Configuring an Offense Rule to Trigger a Scan
To trigger a scan of any assets that are communicating with the Internet, configure the rule that is generated by the offense.
An offense must be generated. You can generate the offense manually or wait for an asset to communicate with the Internet. To generate the offense, you can do any of the following steps:
Generate an offense manually by temporarily connecting any new asset from the asset saved search to the Internet.
Search the rules on the Offenses tab and search for the rule after an offense is generated.
Enable email notification for the dispatched event that creates an offense. You can edit the rule when you get this notification.
- Click the Offenses tab.
- On the navigation menu, click Rules.
- Use the search box on the toolbar to search for the rule.
The name of the rule is Risk Question Monitor : <Event Name>.
You can search by the Event Name, which is from the Monitor Question Results window.
The Event Name for an offense appears in the Description field when you select All Offenses.
- Double-click the rule name to open the Rule Wizard.
- Click Next.
- Configure the following settings:
Select the Ensure the detected event is part of an offense check box.

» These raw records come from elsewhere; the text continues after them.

-- ==== Sys2Proof/Word.lean ====
section
/-! DEFINITION. The word types of the SysEx codec block: bytes, byte sequences in wire order, 32-bit words. -/

namespace Sys2Proof

/-- A byte, 8 bits, 0x00 to 0xFF (00_scope.md R9). -/
abbrev Byte := BitVec 8

/-- A byte sequence in wire order, index 0 first (00_scope.md R10, 20_memory.md R28). -/
abbrev Bytes := List Byte

/-- The 32-bit unsigned words of the command interface: `CW`, `A`, `B`, `RV` (10_state.md R21, R22). -/
abbrev Word := BitVec 32

end Sys2Proof
end

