-- ==== Sys2Proof/Machine/MessageBuilder.lean ====
section
/-! DEFINITION. The MessageBuilder commands (42_messagebuilder.md). -/

namespace Sys2Proof.Machine

/-- The Roland parameter frame (30_encoding.md R46, R54): the checksum covers the payload, the bytes between the
opcode byte and the checksum, and stands immediately before the terminator. -/
def parameterFrame (modelId : Bytes) (dev : BitVec 7) (opcode : Byte) (payload : Bytes) : Bytes :=
  [sysexStart, frameHeader, dev.setWidth 8] ++ modelId ++ [opcode] ++ payload ++ [checksumByte payload, sysexEnd]

/-- `FRAME <- f`, `WIRE <- pad4(f)`, `finish` (42_messagebuilder.md R69). -/
def finishFrame (frame : Bytes) (s : State) : Host.Outcome State Fault Refusal :=
  finish { Response.noValue with frame := some frame, wire := some (pad4 frame) } s

/-- The device id requirement of the two parameter-frame builders (42_messagebuilder.md R70): with `DV = 0` neither
`FRAME` nor `WIRE` is written, and no device id is put in the place of a missing one. -/
def finishParameterFrame (dv : Bool) (dev : BitVec 7) (opcode : Byte) (payload : Bytes) (s : State) :
    Host.Outcome State Fault Refusal :=
  if dv then finishFrame (parameterFrame s.cfg.modelId dev opcode payload) s
  else raise .identityNotEstablished Response.noValue s

/-- BUILDRQ1 (42_messagebuilder.md R71). -/
def execBuildRq1 (dv : Bool) (dev : BitVec 7) (a b : Word) (s : State) : Host.Outcome State Fault Refusal :=
  finishParameterFrame dv dev opcodeRq1 (packAddress a ++ packAddress b) s

/-- BUILDDT1 (42_messagebuilder.md R72): the data bytes are copied unchanged. -/
def execBuildDt1 (dv : Bool) (dev : BitVec 7) (a : Word) (bytes : Bytes) (s : State) :
    Host.Outcome State Fault Refusal :=
  finishParameterFrame dv dev opcodeDt1 (packAddress a ++ bytes) s

/-- BUILDIDREQ (42_messagebuilder.md R73). -/
def execBuildIdReq (s : State) : Host.Outcome State Fault Refusal :=
  finishFrame identityRequest s

end Sys2Proof.Machine
end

Select Destination IP from the Index offense based on menu.
Select the Send to Local SysLog check box.
Select the Trigger Scan check box.
Select the scan profile that you want to use from the Scan Profile to be used as a template menu.
You must select the On Demand Scanning option in the scan profile that you want to use with this rule.
Click the Destination radio button for the Local IPs to Scan field.
Enter values for the Response Limiter setting.
Configure appropriate intervals to avoid a potential overload on your system.
If you don't want to activate this rule right away, clear the Enable Rule option and then click Finish.